– Ryan Francis, Law Student, William Mitchell Law School


Is he alive? Not really, but the Manhattan Second District Court recently referenced the Frankenstein monster in The Football Ass’n Premiere League Ltd. v. YouTube Inc., No. 07 CIV. 3582 LLS, 2013 WL 2096411 (S.D.N.Y. May 15, 2013). In this case, plaintiffs alleged that YouTube Inc., and its parent company Google Inc., violated the Digital Millennium Copyright Act (DMCA).  The Court denied class certification to plaintiffs, asserting that this issue was a “Frankenstein monster posing as a class action.” This Frankenstein reference was resurrected after its initial use in the courts forty-five-years ago, when Judge Lombard objected to a class certification, because “class actions were not meant to cover situations where almost everyone was a potential member of the class.”

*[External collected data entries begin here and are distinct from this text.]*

-- ==== Sys2Proof/Laws/TouchQueues.lean ====
section
/-! SUPPORT. The parts of the state that each operation of Machine/Queues.lean can change. -/

namespace Sys2Proof.Machine

open Sys2Proof

theorem State.settleReader_touches (s : State) (qn : Nat) :
    Touches [.queues, .units] s (State.settleReader s qn) := by
  unfold State.settleReader
  try dsimp only
  repeat' first
    | with_reducible exact Touches.refl _ _
    | with_reducible assumption
    | ((with_reducible apply Touches.fst); · assumption)
    | ((with_reducible apply Touches.snd); · assumption)
    | with_reducible apply Touches.ite
    | (with_reducible apply Touches.foldl; on_goal 1 => intro _ _ _)
    | ((with_reducible apply Touches.step (State.settleStream_touches ..)); · rfl)
    | split
    | exact fun _ => wrap64_lt _
    | exact id
    | dsimp only

theorem State.finishOn_touches (s : State) (op qn : Nat) (f : Started → Entry) :
    Touches [.flags, .counts, .flagAt, .recent, .ev, .queues, .mem, .hif] s (State.finishOn s op qn f) := by
  unfold State.finishOn
  try dsimp only
  repeat' first
    | with_reducible exact Touches.refl _ _
    | with_reducible assumption
    | ((with_reducible apply Touches.fst); · assumption)
    | ((with_reducible apply Touches.snd); · assumption)
    | with_reducible apply Touches.ite
    | (with_reducible apply Touches.foldl; on_goal 1 => intro _ _ _)
    | ((with_reducible apply Touches.step (State.drained_touches ..)); · rfl)
    | ((with_reducible apply Touches.step (State.complete_touches ..)); · rfl)
    | ((with_reducible apply Touches.upd_hif); · rfl)
    | split
    | exact fun _ => wrap64_lt _
    | exact id
    | dsimp only

theorem State.disableNow_touches (s : State) (qn : Nat) :
    Touches [.flags, .counts, .flagAt, .recent, .ev, .queues, .mem, .hif] s (State.disableNow s qn) := by
  unfold State.disableNow
  try dsimp only
  repeat' first
    | with_reducible exact Touches.refl _ _
    | with_reducible assumption
    | ((with_reducible apply Touches.fst); · assumption)
    | ((with_reducible apply Touches.snd); · assumption)
    | with_reducible apply Touches.ite
    | (with_reducible apply Touches.foldl; on_goal 1 => intro _ _ _)
    | ((with_reducible apply Touches.step (State.setQueue_touches ..)); · rfl)
    | ((with_reducible apply Touches.step (State.finishOn_touches ..)); · rfl)
    | ((with_reducible apply Touches.upd_flags); · rfl)
    | split
    | exact fun _ => wrap64_lt _
    | exact id
    | dsimp only

theorem State.qmConfig_touches (s : State) (qn cause : Nat) :
    Touches [.flags, .counts, .flagAt, .recent, .ev, .queues, .mem] s (State.qmConfig s qn cause) := by
  unfold State.qmConfig
  try dsimp only
  repeat' first
    | with_reducible exact Touches.refl _ _
    | with_reducible assumption
    | ((with_reducible apply Touches.fst); · assumption)
    | ((with_reducible apply Touches.snd); · assumption)
    | with_reducible apply Touches.ite
    | (with_reducible apply Touches.foldl; on_goal 1 => intro _ _ _)
    | ((with_reducible apply Touches.step (State.raise_touches ..)); · rfl)
    | split
    | exact fun _ => wrap64_lt _
    | exact id
    | dsimp only

theorem State.enableQueue_touches (s : State) (qn : Nat) :
    Touches [.flags, .counts, .flagAt, .recent, .ev, .queues, .mem] s (State.enableQueue s qn) := by
  unfold State.enableQueue
  try dsimp only
  repeat' first
    | with_reducible exact Touches.refl _ _
    | with_reducible assumption
    | ((with_reducible apply Touches.fst); · assumption)
    | ((with_reducible apply Touches.snd); · assumption)
    | with_reducible apply Touches.ite
    | (with_reducible apply Touches.foldl; on_goal 1 => intro _ _ _)
    | ((with_reducible apply Touches.step (State.qmConfig_touches ..)); · rfl)
    | ((with_reducible apply Touches.step (State.setQueue_touches ..)); · rfl)
    | split
    | exact fun _ => wrap64_lt _
    | exact id
    | dsimp only

theorem State.disableQueue_touches (s : State) (qn : Nat) :
    Touches [.flags, .counts, .flagAt, .recent, .ev, .queues, .units, .mem, .hif] s (State.disableQueue s qn) := by
  unfold State.disableQueue
  try dsimp only
  repeat' first
    | with_reducible exact Touches.refl _ _
    | with_reducible assumption
    | ((with_reducible apply Touches.fst); · assumption)
    | ((with_reducible apply Touches.snd); · assumption)
    | with_reducible apply Touches.ite
    | (with_reducible apply Touches.foldl; on_goal 1 => intro _ _ _)
    | ((with_reducible apply Touches.step (State.settleReader_touches ..)); · rfl)
    | ((with_reducible apply Touches.step (State.setQueue_touches ..)); · rfl)
    | ((with_reducible apply Touches.step (State.disableNow_touches ..)); · rfl)
    | split
    | exact fun _ => wrap64_lt _
    | exact id
    | dsimp only

theorem State.flushNow_touches (s : State) (qn tr : Nat) :
    Touches [.flags, .counts, .flagAt, .recent, .ev, .queues, .mem, .hif] s (State.flushNow s qn tr) := by
  unfold State.flushNow
  try dsimp only
  repeat' first
    | with_reducible exact Touches.refl _ _
    | with_reducible assumption
    | ((with_reducible apply Touches.fst); · assumption)
    | ((with_reducible apply Touches.snd); · assumption)
    | with_reducible apply Touches.ite
    | (with_reducible apply Touches.foldl; on_goal 1 => intro _ _ _)
    | ((with_reducible apply Touches.step (State.setQueue_touches ..)); · rfl)
    | ((with_reducible apply Touches.step (State.finishOn_touches ..)); · rfl)
    | ((with_reducible apply Touches.step (State.bumpKey_touches ..)); · rfl)
    | split
    | exact fun _ => wrap64_lt _
    | exact id
    | dsimp only

theorem State.askFlush_touches (s : State) (qn : Nat) :
    Touches [.flags, .counts, .flagAt, .recent, .ev, .queues, .units, .mem, .hif] s (State.askFlush s qn) := by
  unfold State.askFlush
  try dsimp only
  repeat' first
    | with_reducible exact Touches.refl _ _
    | with_reducible assumption
    | ((with_reducible apply Touches.fst); · assumption)
    | ((with_reducible apply Touches.snd); · assumption)
    | with_reducible apply Touches.ite
    | (with_reducible apply Touches.foldl; on_goal 1 => intro _ _ _)
    | ((with_reducible apply Touches.step (State.settleReader_touches ..)); · rfl)
    | ((with_reducible apply Touches.step (State.flushNow_touches ..)); · rfl)
    | ((with_reducible apply Touches.step (State.setQueue_touches ..)); · rfl)
    | split
    | exact fun _ => wrap64_lt _
    | exact id
    | dsimp only

theorem State.wrQctl_touches (s : State) (w : Word) :
    Touches [.flags, .counts, .flagAt, .recent, .ev, .queues, .units, .mem, .hif] s (State.wrQctl s w) := by
  unfold State.wrQctl
  try dsimp only
  repeat' first
    | with_reducible exact Touches.refl _ _
    | with_reducible assumption
    | ((with_reducible apply Touches.fst); · assumption)
    | ((with_reducible apply Touches.snd); · assumption)
    | with_reducible apply Touches.ite
    | (with_reducible apply Touches.foldl; on_goal 1 => intro _ _ _)
    | ((with_reducible apply Touches.step (State.setQueue_touches ..)); · rfl)
    | ((with_reducible apply Touches.step (State.disableQueue_touches ..)); · rfl)
    | ((with_reducible apply Touches.step (State.enableQueue_touches ..)); · rfl)
    | ((with_reducible apply Touches.step (State.askFlush_touches ..)); · rfl)
    | split
    | exact fun _ => wrap64_lt _
    | exact id
    | dsimp only

theorem execQueueEnable_touches (t : BitVec 64) (w : Word) (s : State) :
    ∃ t', execQueueEnable t w s = .next t' ∧ Touches [.now, .flags, .counts, .flagAt, .recent, .ev, .queues, .units, .mem, .hif] s t' := by
  unfold execQueueEnable
  try dsimp only
  repeat' first
    | refine ⟨_, rfl, ?_⟩
    | with_reducible exact Touches.refl _ _
    | with_reducible assumption
    | ((with_reducible apply Touches.fst); · assumption)
    | ((with_reducible apply Touches.snd); · assumption)
    | with_reducible apply Touches.ite
    | (with_reducible apply Touches.foldl; on_goal 1 => intro _ _ _)
    | ((with_reducible apply State.hubWrite_closed (Touches.closed _ _)); (· rfl); on_goal 1 => intro _ _)
    | ((with_reducible apply Touches.step (State.wrQctl_touches ..)); · rfl)
    | split
    | exact fun _ => wrap64_lt _
    | exact id
    | dsimp only

theorem execQueueDisable_touches (t : BitVec 64) (w : Word) (s : State) :
    ∃ t', execQueueDisable t w s = .next t' ∧ Touches [.now, .flags, .counts, .flagAt, .recent, .ev, .queues, .units, .mem, .hif] s t' := by
  unfold execQueueDisable
  try dsimp only
  repeat' first
    | refine ⟨_, rfl, ?_⟩
    | with_reducible exact Touches.refl _ _
    | with_reducible assumption
    | ((with_reducible apply Touches.fst); · assumption)
    | ((with_reducible apply Touches.snd); · assumption)
    | with_reducible apply Touches.ite
    | (with_reducible apply Touches.foldl; on_goal 1 => intro _ _ _)
    | ((with_reducible apply State.hubWrite_closed (Touches.closed _ _)); (· rfl); on_goal 1 => intro _ _)
    | ((with_reducible apply Touches.step (State.wrQctl_touches ..)); · rfl)
    | split
    | exact fun _ => wrap64_lt _
    | exact id
    | dsimp only

theorem execQueueFlush_touches (t : BitVec 64) (w : Word) (s : State) :
    ∃ t', execQueueFlush t w s = .next t' ∧ Touches [.now, .flags, .counts, .flagAt, .recent, .ev, .queues, .units, .mem, .hif] s t' := by
  unfold execQueueFlush
  try dsimp only
  repeat' first
    | refine ⟨_, rfl, ?_⟩
    | with_reducible exact Touches.refl _ _
    | with_reducible assumption
    | ((with_reducible apply Touches.fst); · assumption)
    | ((with_reducible apply Touches.snd); · assumption)
    | with_reducible apply Touches.ite
    | (with_reducible apply Touches.foldl; on_goal 1 => intro _ _ _)
    | ((with_reducible apply State.hubWrite_closed (Touches.closed _ _)); (· rfl); on_goal 1 => intro _ _)
    | ((with_reducible apply Touches.step (State.wrQctl_touches ..)); · rfl)
    | split
    | exact fun _ => wrap64_lt _
    | exact id
    | dsimp only

theorem State.disableDone_touches (s : State) (qn : Nat) :
    Touches [.flags, .counts, .flagAt, .recent, .ev, .queues, .units, .mem, .hif] s (State.disableDone s qn) := by
  unfold State.disableDone
  try dsimp only
  repeat' first
    | with_reducible exact Touches.refl _ _
    | with_reducible assumption
    | ((with_reducible apply Touches.fst); · assumption)
    | ((with_reducible apply Touches.snd); · assumption)
    | with_reducible apply Touches.ite
    | (with_reducible apply Touches.foldl; on_goal 1 => intro _ _ _)
    | ((with_reducible apply Touches.step (State.settleReader_touches ..)); · rfl)
    | ((with_reducible apply Touches.step (State.disableNow_touches ..)); · rfl)
    | split
    | exact fun _ => wrap64_lt _
    | exact id
    | dsimp only

theorem execQueueDisableDone_touches (t : BitVec 64) (q : Fin 32768) (s : State) :
    ∃ t', execQueueDisableDone t q s = .next t' ∧ Touches [.now, .flags, .counts, .flagAt, .recent, .ev, .queues, .units, .mem, .hif] s t' := by
  unfold execQueueDisableDone
  try dsimp only
  repeat' first
    | refine ⟨_, rfl, ?_⟩
    | with_reducible exact Touches.refl _ _
    | with_reducible assumption
    | ((with_reducible apply Touches.fst); · assumption)
    | ((with_reducible apply Touches.snd); · assumption)
    | with_reducible apply Touches.ite
    | (with_reducible apply Touches.foldl; on_goal 1 => intro _ _ _)
    | ((with_reducible apply Touches.step (State.disableDone_touches ..)); · rfl)
    | ((with_reducible apply Touches.step (State.at_touches ..)); · rfl)
    | split
    | exact fun _ => wrap64_lt _
    | exact id
    | dsimp only

theorem State.flushDone_touches (s : State) (qn : Nat) :
    Touches [.flags, .counts, .flagAt, .recent, .ev, .queues, .units, .mem, .hif] s (State.flushDone s qn) := by
  unfold State.flushDone
  try dsimp only
  repeat' first
    | with_reducible exact Touches.refl _ _
    | with_reducible assumption
    | ((with_reducible apply Touches.fst); · assumption)
    | ((with_reducible apply Touches.snd); · assumption)
    | with_reducible apply Touches.ite
    | (with_reducible apply Touches.foldl; on_goal 1 => intro _ _ _)
    | ((with_reducible apply Touches.step (State.settleReader_touches ..)); · rfl)
    | ((with_reducible apply Touches.step (State.flushNow_touches ..)); · rfl)
    | split
    | exact fun _ => wrap64_lt _
    | exact id
    | dsimp only

theorem execFlushDone_touches (t : BitVec 64) (q : Fin 32768) (s : State) :
    ∃ t', execFlushDone t q s = .next t' ∧ Touches [.now, .flags, .counts, .flagAt, .recent, .ev, .queues, .units, .mem, .hif] s t' := by
  unfold execFlushDone
  try dsimp only
  repeat' first
    | refine ⟨_, rfl, ?_⟩
    | with_reducible exact Touches.refl _ _
    | with_reducible assumption
    | ((with_reducible apply Touches.fst); · assumption)
    | ((with_reducible apply Touches.snd); · assumption)
    | with_reducible apply Touches.ite
    | (with_reducible apply Touches.foldl; on_goal 1 => intro _ _ _)
    | ((with_reducible apply Touches.step (State.flushDone_touches ..)); · rfl)
    | ((with_reducible apply Touches.step (State.at_touches ..)); · rfl)
    | split
    | exact fun _ => wrap64_lt _
    | exact id
    | dsimp only

theorem State.wrQueueReg_touches (s : State) (r : RegId) (w : Word) :
    Touches [.queues] s (State.wrQueueReg s r w) := by
  unfold State.wrQueueReg
  try dsimp only
  repeat' first
    | with_reducible exact Touches.refl _ _
    | with_reducible assumption
    | ((with_reducible apply Touches.fst); · assumption)
    | ((with_reducible apply Touches.snd); · assumption)
    | with_reducible apply Touches.ite
    | (with_reducible apply Touches.foldl; on_goal 1 => intro _ _ _)
    | ((with_reducible apply Touches.step (State.setQueue_touches ..)); · rfl)
    | split
    | exact fun _ => wrap64_lt _
    | exact id
    | dsimp only

end Sys2Proof.Machine
end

In tackling this potentially monstrous class action, the Court held that: (1) the class is too large and; (2) copyrights are not good candidates for class actions.  The Court explained that this “…worldwide class is extremely numerous, so much so that not only their joinder individually in a single action is impracticable, but also that administration of their claims in a single legal action is impracticable.”  The Court further held that this copyright class is not a good candidate for class certification because “by their very nature, copyrightable works of art are each unique, and what infringes one will probably have no effect upon another.”

YouTube is a platform to view videos.  The website has over a billion unique users visiting each month, and four billion hours of video watched each month, with seventy-percent of its total traffic occurring outside of the U.S.  YouTube allows users to post videos that may contain copyrighted material and often amount to copyright infringement by “quoting or copying material in copyrighted works.”  However, because the volume of the content uploaded and the number of the users on YouTube, it is “impracticable,” if not impossible, to pursue the claims on an individual basis – or together as a unit.  In addition, litigating this particular class action suit would likely be an inefficient use of judicial resources because, although each individual claim has similar legal requirements, the analysis of facts particular to each claim are different.

This case is important because it sheds light on the difficult task future plaintiffs will have if they choose to bring a class action claim against one of the many online platforms that create a medium for copyrighted works to be posted – and infringed upon – by its users. It will be interesting to see how courts deal with pending claims of this sort and others that will inevitably arise. Will the “Frankenstein” monster return?